/-- TREC (R179): it reads as a load at core scope does, after the fences that hold one (R233), and fills the caches (R215, R235). -/
def execTrec (d a : Reg) (slot : BitVec 4) (s : State) : Host.Outcome State Fault Refusal :=
  issue (fun _ => { names := d.toNat :: pairRegs a.toNat, reads := pairRegs a.toNat, oneBeat := true }) (fun v => v.fenced .read fun v =>
    let x := (v.rd2 a.toNat)[v.f]
    if x.toNat % 128 ≠ 0 then v.faultAt .align x
    else if natBits x.toNat 63 57 ≠ 0 then v.faultAt .pageInvalid x
    else match v.s.translate v.core v.space x.toNat .read with
      | .bad _ c => v.faultAt c x
      | .absent _ => .ok (v.wrLaterAll v.s d.toNat 0x05#32)
      | .ok f =>
        if v.s.isPoisoned f.pa then v.faultAt .poison x
        else if v.s.mustAsk v.core 1 f then .hold []
        else View.loadRecord { v with s := v.s.loaded v.core f 128 0 } d.toNat slot.toNat (v.s.loadBytes v.core f 128)) s

/-- TREC.N (R179): after the fences that hold a read (R145, R233). -/
def execTrecN (d a : Reg) (slot : BitVec 4) (s : State) : Host.Outcome State Fault Refusal :=
  issue (fun _ => { names := [d.toNat, a.toNat], reads := [a.toNat], oneBeat := true }) (fun v => v.fenced .read fun v =>
    let x := (v.rd a.toNat)[v.f]
    if x.toNat % 128 ≠ 0 then v.nearWhole .align (some x)
    else match v.s.nearDecode v.k.tkey v.g.mode x.toNat 128 with
      | none => v.nearWhole .nearRange (some x)
      | some at_ =>
        if v.s.nearPoisoned at_ 128 then v.nearWhole .poison (some x)
        else if v.s.nearStalled at_ then .hold [⟨.refreshWindowEnd, { core := v.core }⟩]
        else v.loadRecord d.toNat slot.toNat (v.s.nearRead at_ 128)) s

-- ## TCOPY, TSTORE and LCOPY (R168, R180, R181)

/-- Some lane of exec holds no valid handle in the register (R178); a register beyond the allocation is left to WINDOW. -/
def View.badHandle (v : View) (a : Nat) : Bool :=
  v.inWindow a && (maskLanes v.ex).any fun L => !v.team.handleValid (v.rd a)[L]

/-- The tensor that lane f's handle names. -/
def View.tensor (v : View) (a : Nat) : BitVec 1024 := v.team.handleRecord (v.rd a)[v.f]

/-- Puts a copy into the queue, or waits for an entry of the partition's 64 (R168). The copy joins the open batch (R172). -/
def View.queueCopy (v : View) (kind : CopyKind) (bar : Word) : Res :=
  let used := v.s.copies.filter fun c => c.core = v.core && partOf c.key = partOf v.k
  if 64 ≤ used.length then .hold []
  else v.fenced .async fun v =>
    let c : Copy :=
      { id := v.s.fresh, key := v.k, core := v.core, kind := kind, bar := if bar = 0xFFFFFFFF#32 then none else some bar.toNat
        mode := v.g.mode, batch := v.g.tb.committed + 1#32, idx := min v.g.tb.opened 0xFFFF }
    let s1 : State := { v.s with fresh := v.s.fresh + 1, copies := v.s.copies ++ [c] }
    .ok (s1.modGroup v.k fun g => { g with tb := { g.tb with opened := g.tb.opened + 1 } })

/-- The cell operand of a copy is misaligned, or lies beyond the scratchpad (R180). -/
def badCellAlign (bar : Word) : Bool := bar ≠ 0xFFFFFFFF#32 && bar.toNat % 8 ≠ 0
def badCellRange (bar : Word) (sp : Nat) : Bool := bar ≠ 0xFFFFFFFF#32 && (bar.getLsbD 31 || decide (sp < bar.toNat + 8))

/-- TCOPY and TSTORE (R180). An expanding record makes a TSTORE illegal, and a TCOPY check the reserved bits of FMT (R171). -/
def tileCopy (store : Bool) (d a b : Reg) (s : State) : Host.Outcome State Fault Refusal :=
  let coords := (List.range 6).map (b.toNat + ·)
  issue (fun v =>
    { names := a.toNat :: (pairRegs d.toNat ++ coords), reads := a.toNat :: (pairRegs d.toNat ++ coords), unif := [a.toNat], oneBeat := true
      illegal := v.badHandle a.toNat ||
        (v.inWindow a.toNat && (Tensor.ofRecord (v.tensor a.toNat)).exp ≠ 0 && (store || fmtReserved v.p.fmt)) }) (fun v =>
    let r := v.tensor a.toNat
    let t := Tensor.ofRecord r
    let o := (v.rd d.toNat)[v.f]
    let bar := (v.rd (d.toNat + 1))[v.f]
    let origin := coords.map fun i => ((v.rd i)[v.f]).toInt
    let sp := v.team.spBytes
    if o.toNat % 128 ≠ 0 then v.nearWhole .align (some o)
    else if origin.headD 0 * t.w % 128 ≠ 0 then v.nearWhole .align none
    else if badCellAlign bar then v.nearWhole .align (some bar)
    else if o.getLsbD 31 || decide (sp < o.toNat + t.tileBytes) then v.nearWhole .nearRange (some o)
    else if badCellRange bar sp then v.nearWhole .nearRange (some bar)
    else v.queueCopy (.tile store r o.toNat origin) bar) s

TRY IT:
Reproduce, character for character, only the lines of the preceding data that start at the line with "def execTrec (d" and end at the line with "(R145, R233). -/", both included.

OUTPUT BELOW:
def execTrec (d a : Reg) (slot : BitVec 4) (s : State) : Host.Outcome State Fault Refusal :=
  issue (fun _ => { names := d.toNat :: pairRegs a.toNat, reads := pairRegs a.toNat, oneBeat := true }) (fun v => v.fenced .read fun v =>
    let x := (v.rd2 a.toNat)[v.f]
    if x.toNat % 128 ≠ 0 then v.faultAt .align x
    else if natBits x.toNat 63 57 ≠ 0 then v.faultAt .pageInvalid x
    else match v.s.translate v.core v.space x.toNat .read with
      | .bad _ c => v.faultAt c x
      | .absent _ => .ok (v.wrLaterAll v.s d.toNat 0x05#32)
      | .ok f =>
        if v.s.isPoisoned f.pa then v.faultAt .poison x
        else if v.s.mustAsk v.core 1 f then .hold []
        else View.loadRecord { v with s := v.s.loaded v.core f 128 0 } d.toNat slot.toNat (v.s.loadBytes v.core f 128)) s

/-- TREC.N (R179): after the fences that hold a read (R145, R233). -/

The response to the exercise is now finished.